F_ws of samples with the highest genome coverage was estimated using moimix (https://doi.org/10.5281/zenodo.58257), a package available through R. The package calculates the F_ws statistic using the equation F_ws = 1 − (H_w/H_s), where H_w is the within-host heterozygosity and H_s is the population-level heterozygosity (5, 30). The core P. vivax genome, as defined by Pearson et al. (15), was used for core-genome analysis. For microsatellite genotyping, five neutral microsatellite loci of significant variability in the Peruvian Amazon were typed in a previous study (32). If there was more than one marker at any given locus, the sample was considered multiclonal, per prior genotyping studies (45 –47).

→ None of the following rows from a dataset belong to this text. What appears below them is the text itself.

-- ==== Sys2Proof/Machine/Tab.lean ====
section
/-! DEFINITION. A table of fixed size: a list that carries its length, read and written by index (00_scope.md: indices count
from 0). -/

namespace Sys2Proof.Machine

/-- A table of `n` entries. -/
structure Tab (α : Type) (n : Nat) where
  cells : List α
  size : cells.length = n
  deriving DecidableEq, Repr

namespace Tab
variable {α β : Type} {n : Nat}

/-- Every entry holds `a`. -/
def fill (n : Nat) (a : α) : Tab α n := ⟨List.replicate n a, by simp⟩

/-- The entry at an index of the table. -/
def get (t : Tab α n) (i : Fin n) : α := t.cells[i.val]'(by have := t.size; omega)

/-- The entry at a number, where the table has one. -/
def get? (t : Tab α n) (k : Nat) : Option α := t.cells[k]?

/-- The table with one entry replaced. -/
def set (t : Tab α n) (i : Fin n) (a : α) : Tab α n := ⟨t.cells.set i a, by simpa using t.size⟩

/-- The table with one entry changed by a function. -/
def modify (t : Tab α n) (i : Fin n) (f : α → α) : Tab α n := t.set i (f (t.get i))

/-- The list mapped with the index of each entry, from `k` on. -/
def mapFrom (f : Fin n → α → β) : (l : List α) → (k : Nat) → k + l.length = n → List β
  | [], _, _ => []
  | a :: l, k, h => f ⟨k, by simp at h; omega⟩ a :: mapFrom f l (k + 1) (by simp at h ⊢; omega)

theorem length_mapFrom (f : Fin n → α → β) :
    ∀ (l : List α) (k : Nat) (h : k + l.length = n), (mapFrom f l k h).length = l.length
  | [], _, _ => rfl
  | _ :: l, k, h => by simp [mapFrom, length_mapFrom f l (k + 1)]

/-- The table mapped entry by entry, each with its index. -/
def mapIdx (f : Fin n → α → β) (t : Tab α n) : Tab β n :=
  ⟨mapFrom f t.cells 0 (by simpa using t.size), by simpa [length_mapFrom] using t.size⟩

/-- The table mapped entry by entry. -/
def map (f : α → β) (t : Tab α n) : Tab β n := ⟨t.cells.map f, by simpa using t.size⟩

end Tab

/-- The indices of a table in ascending order. -/
def indices (n : Nat) : List (Fin n) := List.finRange n

end Sys2Proof.Machine
end

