-- ==== Sys2Proof/Machine/Modes.lean ====
section
/-! DEFINITION. Mode Control: entering CONFIG (R161), entering RUN (R160), the warm restart (R163), and the reset of each block's runtime
that they share. -/

namespace Sys2Proof.Machine

/-- R117, R86: a master port enters OFF. -/
def MasterPort.toOff (p : MasterPort) : MasterPort := { (p.leave .off).cut with detachTimer := none }

/-- R86, R117: both master ports enter OFF and the search stops. -/
def State.portsOff (s : State) : State :=
  { s with sp := s.sp.toOff, cp := s.cp.toOff, attached := none, searchTimer := none, hail := .off
           masterRt := .fill 80 .idle }

/-- R121: a festoon slot when the set stops. -/
def FestoonPort.stopSet (p : FestoonPort) : FestoonPort := { p with slots := .fill 16 .idle }

/-- R127: a due DATA answer is discarded; a due reply is kept. -/
def FestoonPort.dropData (p : FestoonPort) : FestoonPort :=
  match p.due with
  | some (.data _) => { p with due := none }
  | some (.reply _ _ _) | none => p

/-- R121: a festoon slot when the set starts: its timestamp is kept. -/
def startedFestoon (f : FestoonSlot) (rt : FestoonRt) : FestoonRt :=
  if f.enabled then
    match f.direction with
    | .inbound => { rt with status := .awaiting, staleTimer := some f.staleLimit }
    | .outbound => { rt with status := .live, staleTimer := none }
  else { rt with status := .disabled, staleTimer := none }

/-- R60: every gate CLOSED, count 0, saved state CLOSED. -/
def State.closeGates (s : State) : State := { s with gateRt := .fill 32 .closed }

/-- R144: both monitors GOOD with count 0, nothing left to take. -/
def State.resetFeeds (s : State) : State := { s with feedRt := .fill 2 .fresh }

/-- R161: the entry into CONFIG, as one event. -/
def State.toConfig (s : State) : State :=
  let s1 := ({ s with operating := .config, sweepTimer := none, tio := .atRest }).portsOff.closeGates.resetFeeds
  ((s1.onFp fun p => p.stopSet.dropData).clearImage).dropForces

/-- R67: the rates of the LINE entries take effect. -/
def State.applyRates (s : State) : State :=
  { s with sp := { s.sp with link := { s.sp.link with rate := (s.lineEntry .sp).rate } }
           cp := { s.cp with link := { s.cp.link with rate := (s.lineEntry .cp).rate } }
           fp := { s.fp with link := { s.fp.link with rate := (s.lineEntry .fp).rate } } }

/-- R86: the Cab Port starts if its LINE entry is enabled. -/
def State.startCab (s : State) : State :=
  if (s.lineEntry .cp).enabled then (s.onSlots isCabEntry startedSlot).enterCycling .cp else s

/-- R86, R106: the Spreader Port starts in SEARCH if its LINE entry is enabled. -/
def State.startSpreader (s : State) : State := if (s.lineEntry .sp).enabled then s.enterSearch else s

/-- R121: the festoon set starts. -/
def State.startFestoon (s : State) : State :=
  s.onFp fun p => { p with slots := p.slots.mapIdx fun k rt => startedFestoon (s.tables.festoonSlots.get k) rt }

/-- R131 to R134, R138: the terminals at the entry into RUN: a first scan in flight, relays off. -/
def State.startScan (s : State) : State :=
  { s with tio := { TrolleyIO.atRest with scanTimer := some s.tables.scanPeriod, scanInFlight := true } }

/-- R160: the entry into RUN, as one event. -/
def State.toRun (s : State) : State :=
  let s1 := ({ s with operating := .run, sweepTimer := some s.tables.sweepPeriod, watchLast := .fill 8 none }).clearImage
  s1.portsOff.closeGates.resetFeeds.applyRates.startScan.startFestoon.startCab.startSpreader

/-- A link at a warm restart: score 0, ACTIVE (R77, R163). -/
def Link.restarted (k : Link) : Link := { k with score := 0, health := .active }

/-- R163 step 1: the event queue, OVF, the timestamp counter and the scores. -/
def State.restartCounters (s : State) : State :=
  { s with events := [], ovf := false, timestamp := 0
           sp := { s.sp with link := s.sp.link.restarted }
           cp := { s.cp with link := s.cp.link.restarted }
           fp := { s.fp with link := s.fp.link.restarted, restartPending := false } }

/-- R163: the warm restart, as one event. -/
def State.warmRestart (s : State) : State :=
  let s1 := s.restartCounters.toConfig
  if s1.validated then s1.toRun else s1

/-- R153: while the reset input is asserted no line is driven, every relay is off and nothing is in flight. -/
def State.holdReset (s : State) : State :=
  { s with resetHeld := true
           sp := { s.sp.cut with turn := .none }
           cp := { s.cp.cut with turn := .none }
           hail := .off
           fp := { s.fp with link := { s.fp.link with phase := .ignoring }, due := none, restartPending := false }
           tio := { s.tio with relays := 0, scanInFlight := false, l2Requests := 0 }
           feedRt := s.feedRt.map fun f => { f with handovers := [], orders := [] } }

end Sys2Proof.Machine
end

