-- ==== Sys2Proof/WellFormed.lean ====
section
/-! DEFINITION. Which commands are terms that a real sender can send: the checks that the spec makes of a frame's form alone, with no
reference to the state. -/

namespace Sys2Proof
open Machine

/-- A management command code of R72. -/
def knownCommand (code : Byte) : Bool := 1 ≤ code.toNat && code.toNat ≤ 13

/-- A management request fits a 48-byte payload beside its command code (R65, R72). -/
def requestFits (req : List Byte) : Bool := req.length ≤ 47

/-- The payload of an unknown command: empty, or opened by a code that R72 does not list. -/
def unknownPayload (payload : List Byte) : Bool :=
  payload.length ≤ 48 && (match payload with | [] => true | c :: _ => !knownCommand c)

/-- The form of a command: FRAME_ERROR carries a reception that fails a step of R69; a frame row carries a frame within its kind's
limit and of the row's kind (R65, R71, R91, R109, R123, R125); a management request fits its frame; UNKNOWN_COMMAND carries no known
code (R72). -/
def Instr.wellFormed : Instr → Bool
  | .frameError _ chars _ => isFrameError chars
  | .strayFrame _ f _ => frameWithinLimit f
  | .masterResponseAccepted _ f => f.kind == .data && frameWithinLimit f
  | .hailReplyTaken f => f.kind == .hailReply && f.payload.length == 6
  | .festoonDataAccepted f => f.kind == .data && frameWithinLimit f
  | .festoonPoll f => f.kind == .poll && frameWithinLimit f
  | .unknownCommand _ payload => unknownPayload payload
  | .status _ req | .enterConfig _ req | .enterRun _ req | .restart _ req | .readTable _ req | .writeTable _ req
  | .readSignals _ req | .writeSignal _ req | .force _ req | .release _ req | .releaseAll _ req | .sendOnce _ req
  | .readEvents _ req => requestFits req
  | .powerOn _ | .resetInputAssert | .resetInputRelease _ | .ageTimerExpiry | .warmRestart | .festoonReceptionStart
  | .festoonDataAnswer | .mgmtReplyStart | .cycleTimerExpiry _ | .outTurnStart _ | .outFrameEnd _ | .turnBoundary _ | .inTurn _
  | .pollEnd _ | .responseWindowExpiry _ | .firstHail | .searchTimerExpiry | .hailEnd | .searchWindowExpiry
  | .detachTimerExpiry _ | .staleTimerExpiry _ | .sweep | .l2ChainBuild | .scanTimerExpiry | .scanCompletion _ _
  | .feedReading _ | .portHold _ | .portRelease _ | .lineRest _ => true

end Sys2Proof
end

A neighbor-joining tree was constructed using SNPs from the core P. vivax genome from sequences obtained in this study, along with sequences from previously published studies that are available in the NCBI Short Read Archive. The Mdio samples were from a previous study conducted by our laboratory in Peru (10), and the rest of the sequences were obtained from two recent large-scale P. vivax sequencing studies (15, 17). In order to assess the phylogenetic relationships of sequenced isolates, we constructed a multiple sequence alignment from filtered SNPs called in GATK using an in-house Perl script. This alignment was used as the input for maximum-likelihood phylogenetic analysis in the randomized accelerated maximum-likelihood program (RAxML) (48) with 500 pseudoreplicates using the generalized time-reversible model, and the resulting tree was visualized in Dendroscope (49).

Ethics approval and consent to participate.

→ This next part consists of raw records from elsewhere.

/-- R88, R94, R98: OUT_TURN_START builds the payload and sends DATA to the slot's node with ATTN and OVF at 0, and a regular turn also
serves a request queued for its slot; OUT_FRAME_END ends the frame and disarms a ONCE slot. R89: IN_TURN sends a POLL with the slot's node
address and tag; POLL_END opens the response window, and the end of the own frame counts as a rest of the line (R69). That a turn due at a
boundary begins as a command of its own is the model's choice (log 10). -/
def Obligations.TurnsSendTheirFrames : Prop :=
  (∀ (l : MasterLine) (k : SlotIx) (e : MasterIx) (s : State), s.awake → (s.port l).state = .cycling → s.activeEntry l k = some e →
    ((s.port l).turn = .due .regularOut k ∨ (s.port l).turn = .due .chainedOut k →
      exec (.outTurnStart l) s = .next (s.setPort l { s.port l with
        turn := .outFrame k
        queue := if (s.port l).turn = .due .regularOut k then (s.port l).queue.filter (fun j => decide (j ≠ k)) else (s.port l).queue
        link := { (s.port l).link with phase := (.sending
                  ⟨(s.slotRec e).node, .data, (s.slotRec e).tag, false, false,
                    s.build (s.tables.slotRun (s.slotRec e)) (s.slotRec e).length⟩ (s.port l).link.rate) } })) ∧
    ((s.port l).turn = .outFrame k →
      exec (.outFrameEnd l) s = .next { s.setPort l { s.port l with
          turn := .outGap k, link := { (s.port l).link with phase := .rested } } with
        masterRt := s.masterRt.set e
          { s.masterRt.get e with armed := if (s.slotRec e).once then false else (s.masterRt.get e).armed } })) ∧
  (∀ (l : MasterLine) (k : SlotIx) (e : MasterIx) (s : State), s.awake → (s.port l).state = .cycling → s.activeEntry l k = some e →
    ((s.port l).turn = .due .regularIn k →
      exec (.inTurn l) s = .next (s.setPort l { s.port l with
        turn := .poll k
        link := { (s.port l).link with phase := (.sending
                  ⟨(s.slotRec e).node, .poll, (s.slotRec e).tag, false, false, []⟩ (s.port l).link.rate) } })) ∧
    ((s.port l).turn = .poll k →
      exec (.pollEnd l) s = .next (s.setPort l { s.port l with
        turn := .window k, link := { (s.port l).link with phase := .rested } })))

The sample from Malaria Research Laboratories (MRL) was an anonymized DNA sample previously collected by the MRL and provided under the MRL’s remit to undertake epidemiological surveillance relevant to imported malaria in the United Kingdom. The protocol for the collection of field samples was approved by the Institutional Review Board of the U.S. Naval Medical Research Center (Protocol NMRCD.2005.0005) and the National Institutes of Health of Peru (protocol 009-2004) in compliance with all applicable federal regulations governing the protection of human subjects. All adult subjects provided written informed consent, and all children 8 to 17 years old provided verbal assent to participate in the study.

Accession number(s).

The P. vivax genome Illumina sequencing reads of the 22 samples used for variant analysis in this study are available in the National Center for Biotechnology Information’s Sequence Read Archive with the study accession number SRP095853.

ACKNOWLEDGMENTS

E.A.W. was supported by National Institutes of Health (NIH) grant R01 AI 103058. Support for sample preparation and sequencing at the University of California, San Diego, was provided by NIH grant P50 GM 085764. A.N.C. was supported through NIH grant T32 AI 007036. Work done by B.H.H., D.E.L., and S.A.S. was supported by grants from the NIH (R01 AI 091595, T32 AI 007532, and P30 AI 045008). K.F. was supported by UC San Diego Clinical and Translational Research Institute grant UL1TR001442. J.M.V. received support for the collection of dried blood spot samples from grants from the NIH/NIAID (U19 AI 089681 and D43 TW 007120). A.G.L. received support from training grant 2D43 TW007393 awarded by the Fogarty International Center of the NIH. We thank the Malaria Research Laboratory UK and all the patients who provided the samples for this study.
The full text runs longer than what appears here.